Hakia's semantic search engine also indexes Wikipedia and other sources. However, Powerset returns a more comprehensive dossier of results for queries, based on deep analysis of Wikipedia pages and other content, and also provides new ways to navigate and discover facts on the individual Wikipedia pages. More details to come when Powerset officially launches its public beta version.

Powerset plans to index the Web at some point (at a significant cost, in terms of servers and bandwidth). For now--or more precisely, when the company allows the public access to its technology--Wikipedia users will be the beneficiaries of a powerful semantic index and user experience.

True Knowledge
I also got a look at True Knowledge's search engine. Company CEO William Tunstall-Pedoe said the search engine is in private beta for now, with about 7,000 users.

Unlike Powerset and other search engines, Cambridge, England-based True Knowledge is building its own knowledge base. Users input facts, as in Wikipedia, but in a more structured manner. In addition, True Knowledge imports data from sources, including Wikipedia, in the form of discrete facts, such "Sacramento is the capital of California."

Queries, including those in natural language, are parsed for machine reading, and they access the repository of facts accumulated. True Knowledge can make inferences, such as in the following example.

True Knowledge

The capability to infer truths based on the data repository would be a welcome feature for Wikipedia, which doesn't have an automated method for dealing with contradictions.

Barney Pell (Powerset), William Tunstall-Pedoe (True Knowledge), Nova Spivack (Radar Networks), Paul Davison (Metaweb) Dan Farber/CNET News

Another San Francisco Semantic Web start-up, Metaweb, was also a participant in the salon. The company's Freebase is more similar to True Knowledge than Powerset.
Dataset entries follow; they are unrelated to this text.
/-- The key and the salt of the direction that the device with a serial sends in (R249; log entry 161). -/
def directionKey (secrets : List Byte × List Byte) (serial : Nat) : LinkKey :=
  let b := Config.hkdf (secrets.1 ++ secrets.2) (leBytes 8 serial) 36
  ⟨b.take 32, (b.drop 32).take 4⟩

/-- The keys of a handshake wait for the next block boundary (R248, R249, R251). -/
def LPort.newKeys (x : LPort) (share : List Byte) : LPort :=
  let s := Config.linkSecrets (Config.random x.eph) share
  { x with txNext := some (directionKey s ownSerial), rxNext := some (directionKey s x.peerSerial) }

/-- A HELLO arrives (R255, R256): the link takes the highest common version, or is refused. -/
def Device.hello (d : Device) (p : Nat) (h : Hello) : Device :=
  if (d.fab.port p).st ≠ .hello then d
  else
    let v := min ownVmax h.vmax
    let fv := d.fab.version
    let known (x : LPort) : LPort := { x with peerSerial := h.serial, peerId := if h.holdsId then some h.curId else none,
                                              peerKing := h.king, peerPort := h.port % 8, peerResigned := h.resigned,
                                              peerGen := h.cfgGen, peerMin := h.vmin, peerMax := h.vmax }
    let d := d.modLink p known
    if v < max ownVmin h.vmin ∨ (fv ≠ 0 ∧ (fv < h.vmin ∨ h.vmax < fv)) then d.refuseLink p 1
    else if h.profileHash ≠ d.profileHash then d.refuseLink p 2
    else if v = 1 ∧ (d.fab.port p).x4 then d.modLink p LPort.failed
    else
      let d := (d.modLink p fun x => { x with st := .handshake, version := v, hsAt := d.tn }).contribute p
      if d.fab.st = .alone ∧ h.kingSerial ≠ 0 then d.modFab fun f => { f with candidate := h.kingSerial, parent := some p } else d

/-- HELLO (R256). -/
def execHello (port : Fin 8) (h : Hello) (s : State) : Out := s.on fun d => d.hello port h

/-- A fresh handshake begins (R251). -/
def Device.beginRekey (d : Device) (p : Nat) : Device :=
  (d.modLink p fun x => { x with rekeyAt := d.tn + 1, hsAt := d.tn }).contribute p

/-- The partner's contribution to the handshake (R249), or to the fresh handshake of a rekey, which either end begins (R251). The
new keys derive from both contributions; this device's report follows under them (R250). -/
def Device.handshake (d : Device) (p : Nat) (m : HandshakeMsg) : Device :=
  let x := d.fab.port p
  match x.st with
  | .handshake =>
    if !m.signed then d.refuseLink p 3
    else
      let d := d.modLink p fun x => { x.newKeys m.share with st := .attesting }
      let (b, d) := (d.modLink p LPort.alignBlocks).attestation m.nonce
      (d.pump p).note (.report p b)
  | .active =>
    if !m.signed then d.refuseLink p 3
    else
      let d := if x.rekeyAt = 0 then d.beginRekey p else d
      d.modLink p fun x => { x.newKeys m.share with rekeyAt := 0 }
  | _ => d

/-- HANDSHAKE (R249). -/
def execHandshake (port : Fin 8) (h : HandshakeMsg) (s : State) : Out := s.on fun d => d.handshake port h

/-- A handshake that has not completed within 20 rounds refuses the link (R249). -/
def Device.handshakeTimeout (d : Device) (p : Nat) : Device :=
  let x := d.fab.port p
  if (x.st = .handshake ∨ (x.st = .active ∧ x.rekeyAt ≠ 0)) ∧ x.hsAt + 20000 ≤ d.tn then d.refuseLink p 3 else d

/-- HANDSHAKE_TIMEOUT (R249). -/
def execHandshakeTimeout (port : Fin 8) (s : State) : Out := s.on fun d => d.handshakeTimeout port

/-- A fresh handshake begins, 60,000 rounds after the last or before the block count reaches 2^32 (R251). -/
def Device.startRekey (d : Device) (p : Nat) : Device :=
  let x := d.fab.port p
  if x.st = .active ∧ (x.hsAt + 60000000 ≤ d.tn ∨ 2 ^ 32 ≤ x.txBlocks + 1000000) then
    d.beginRekey p
  else d

/-- REKEY (R251). -/
def execRekey (port : Fin 8) (s : State) : Out := s.on fun d => d.startRekey port

/-- A partner's report meets the policy of 0x2100:03 (R444). -/
def Device.policyMet (d : Device) (r : PartnerReport) : Bool :=
  let h := d.dict.num 0x2100 3
  if h = 0 then r.lifecycle == Lifecycle.owned.code && r.ownersSame && decide (d.sec.step ≤ r.step)
  else if h ≤ 8 then
    let rec' := d.dict.val 0x6030 h
    (List.range 4).all fun k =>
      let want := (rec'.drop (8 + 48 * k)).take 48
      leNat want == 0 || r.digests.getD k [] == want
  else false

/-- A link has become ACTIVE: it is reported, and a device without a fabric begins discovery (R250, R257). -/
def Device.linkUp (d : Device) (p : Nat) : Device :=
  let d := d.modLink p fun x => { x with st := .active, hbMiss := 0, hbSeen := true }
  let d := if d.fab.st = .alone then d.modFab fun f =>
      { f with st := .discovering, electing := true, stable := 0, candidate := if f.candidate = 0 then ownSerial else f.candidate } else d
  (d.linkChange p (d.portLink p) true).pump p

/-- The attestation of a link (R250): once both ends accept, it is ACTIVE; else it is refused and the enclave logs the partner's
serial. -/
def Device.attestationCheck (d : Device) (p : Nat) (r : PartnerReport) : Device :=
  if (d.fab.port p).st ≠ .attesting then d
  else if r.signed && r.fresh && d.policyMet r && r.accepts then d.linkUp p
  else (d.refuseLink p 4).note (.integrity (d.fab.port p).peerSerial)

/-- ATTESTATION_CHECK (R250, R444). -/
def execAttestationCheck (port : Fin 8) (rep : PartnerReport) (s : State) : Out := s.on fun d => d.attestationCheck port rep

/-! ### Retry (R244, R245) -/

/-- RETRY_REQ: every kept flit from the named SEQ on is sent again (R245). -/
def Device.retryReq (d : Device) (p seq : Nat) : Device :=
  let x := d.fab.port p
  if x.st = .off ∨ x.st = .training ∨ x.st = .refused then d
  else (d.modLink p fun x => { x with replays := (x.replays + 1) % 2 ^ 64 }).note (.resend p ((x.kept.dropWhile fun k => k.seq != seq).map KeptFlit.bytes))

/-- RETRY_REQ (R245). -/
def execRetryReq (port : Fin 8) (seq : Nat) (s : State) : Out := s.on fun d => d.retryReq port (seq % 4096)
Freebase is an community-built database with a large corpus of open data sets, including Wikipedia and MusicBrainz. Powerset includes some Freebase-structured content in its index, and True Knowledge could add Freebase data to its knowledge repository.

Radar Networks' Twine
I also chatted with Nova Spivack, co-founder and CEO of Radar Networks. His company created Twine, an application combining bookmarking, blogging, and RSS reading, with an underlying semantic engine to tie the pieces of data together.

Spivack said Twine has about 7,000 users in private beta, as well as 40,000 standing in line for access. Half of the users have created private Twines, with corporations and closed communities of interest using the service for collaboration.
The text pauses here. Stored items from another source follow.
/-- The pending access is cancelled: its reads that wait leave the port, and late replies are discarded (R232, R471). -/
def Device.dbgCancel (d : Device) : Device :=
  (d.modPort Port.debug fun s => { s with
    inflight := s.inflight.map fun i => if i.write then i else { i with orphan := true }
    held := s.held.filter fun r => r.write
    stalled := s.stalled.filter fun r => r.write }).modDbg fun g => { g with pending := none }

/-- FRAMER_RESET (R468): the session stays open. -/
def execFramerReset (s : State) : Out := s.onKeep fun d => d.dbgCancel

/-- An access that is pending 1 ms after its first header is abandoned (R471). -/
def Device.dbgTimeout (d : Device) : Device :=
  if d.dbg.pending.isNone then d else d.dbgCancel.modDbg fun g => { g with faultNext := true }

/-- DEBUG_ACCESS_TIMEOUT (R471). -/
def execDebugAccessTimeout (s : State) : Out := s.onKeep fun d => d.dbgTimeout

/-- The oldest write of the port that its target refused completes, and WERR is set (R471). -/
def Device.dbgRefused (d : Device) : Device :=
  let d := match (d.noc.port Port.debug).inflight.find? fun i => i.write && i.resp == .error with
    | some i => d.requestComplete Port.debug i.id ((Config.freeNs d.fresh).val)
    | none => d
  { d with fresh := d.fresh + 1 }.modDbg fun g => { g with werr := true }

/-- DEBUG_WRITE_REFUSED (R471). -/
def execDebugWriteRefused (s : State) : Out := s.onKeep fun d => d.dbgRefused

/-! ### The TAP (R479) -/

/-- An instruction is loaded: one that drives pins only while SYS_RST_n is low, and BYPASS otherwise. -/
def Device.tapLoad (d : Device) (t : TapInstr) : Device :=
  d.modDbg fun g => { g with tapReset := false, tap := if t.drives && !d.pwr.sysPinLow then .bypass else t }

/-- BYPASS (R479). -/
def execBypass (s : State) : Out := s.onKeep fun d => d.tapLoad .bypass

/-- IDCODE (R479): the identity is shifted out. -/
def execIdcode (s : State) : Out := s.onKeep fun d => (d.tapLoad .idcode).note (.tap (idcode Config.manufacturer))

/-- SAMPLE_PRELOAD (R479): the boundary register captures the pins, and is shifted out. -/
def execSamplePreload (v : Nat) (s : State) : Out :=
  s.onKeep fun d => ((d.tapLoad .samplePreload).modDbg fun g => { g with boundary := v }).note (.tap v)

/-- EXTEST (R479). -/
def execExtest (s : State) : Out := s.onKeep fun d => d.tapLoad .extest

/-- EXTEST_PULSE (R479). -/
def execExtestPulse (s : State) : Out := s.onKeep fun d => d.tapLoad .extestPulse

/-- EXTEST_TRAIN (R479). -/
def execExtestTrain (s : State) : Out := s.onKeep fun d => d.tapLoad .extestTrain

/-- CLAMP (R479). -/
def execClamp (s : State) : Out := s.onKeep fun d => d.tapLoad .clamp

/-- HIGHZ (R479). -/
def execHighz (s : State) : Out := s.onKeep fun d => d.tapLoad .highz

/-- TRST_n low: Test-Logic-Reset (R479). -/
def execTapReset (s : State) : Out := s.onKeep fun d => d.modDbg fun g => { g with tapReset := true, tap := .idcode }

end Sys2Proof.Machine
end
Major enhancements are planned for the summer and fall, including allowing for complete customization of the user interface. "We have only surfaced a bit of the platform so far. Twine as a platform will integrate with other applications, such as blogs, catalogs, social communities, and corporate sites," he told me.

"It's an enormous multiyear project," Spivack said. It's not like a Google beta or a 1.0 version masquerading as a beta." The same could be said of the other Semantic Web services in the room. It's going to be a very long beta cycle.